First Glance: Oracle SQL Developer Data Modeler



A friend of mine runs a daily email newsletter called the Woodstock Wire and in this morning's wire was a note that Oracle has released a new tool called "Oracle SQL Developer Data Modeler" - quite a mouthful even for Oracle.



Although I'm not an early adopter kind of guy I decided to take a peek and I'm thinking Oracle might have was "overdone" this one. It's clearly a newer version of Oracle's old school Developer tool and if I had to guess is not going to be taking market share from ERWin anytime soon. Yes it's free, but I tried building a couple tables in the tool and man is it unintuitive. Even the 6 year old version of ERWin I'm using has the ability to drag and drop foreign key relationships from one table to another. I can build tables in a manner of a couple minutes where the new Oracle tool I'm clearly overwhelmed by the complexity. The new tool seems to be targeting folks who know every bit and byte about Oracle whereas ERWin is just a Data Modeling tool which you can use to mock up a logical and physical data model very quickly and pass it off to a DBA who will worry about things like storage parameters and the like. Note: even though the old version of ERWin I have DOES support things like storage clauses I end up never using them as most DBA's will want the forward engineered scripts anyway so that they can do their thing in the model (add their Value).

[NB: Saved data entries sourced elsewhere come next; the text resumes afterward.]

-- ==== Sys2Proof/Machine/Dispatch.lean ====
section
/-!
DEFINITION. The meaning of each command: one arm per constructor of Instr, each a direct call of its meaning.
-/
namespace Sys2Proof.Machine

here's a quick snapshot of the tool and until next time...Rich

Comments

Josh Stafford said…
The issue with ERwin is that it may be a world-leader as a data modelling tool, it doesn't really compete as an enterprise data architecture tool. Just as we wag our fingers at those who propose stovepipe-type applications where the same data is maintained in silos, we, as data architects should realise that ERwin retains its metadata in silos. Each diagram is a silo. If I have ten models, each with the customer entity, I have, effectively ten versions of customer.

Yes, CA attempted to get around this point with their Design Layer Architecture, but from experience, it is so buggy it isn't worth using it. Model corruptions are rife.

And getting CA to help out? Forget it - don't even go there. Their 'help' caused extensive corruptions on models that were previously OK.

Intuitive? Not a chance: I regularly get the error message that says "MM!" - and ask CA what that means and they don't know. I had to paste the error graphic into a window and then the "Support" person asked if I created the graphic.

So... give me SQL Developer Data Modeler even if it isn't intuitive: at least it doesn't corrupt the data models, and I get far better support from Oracle.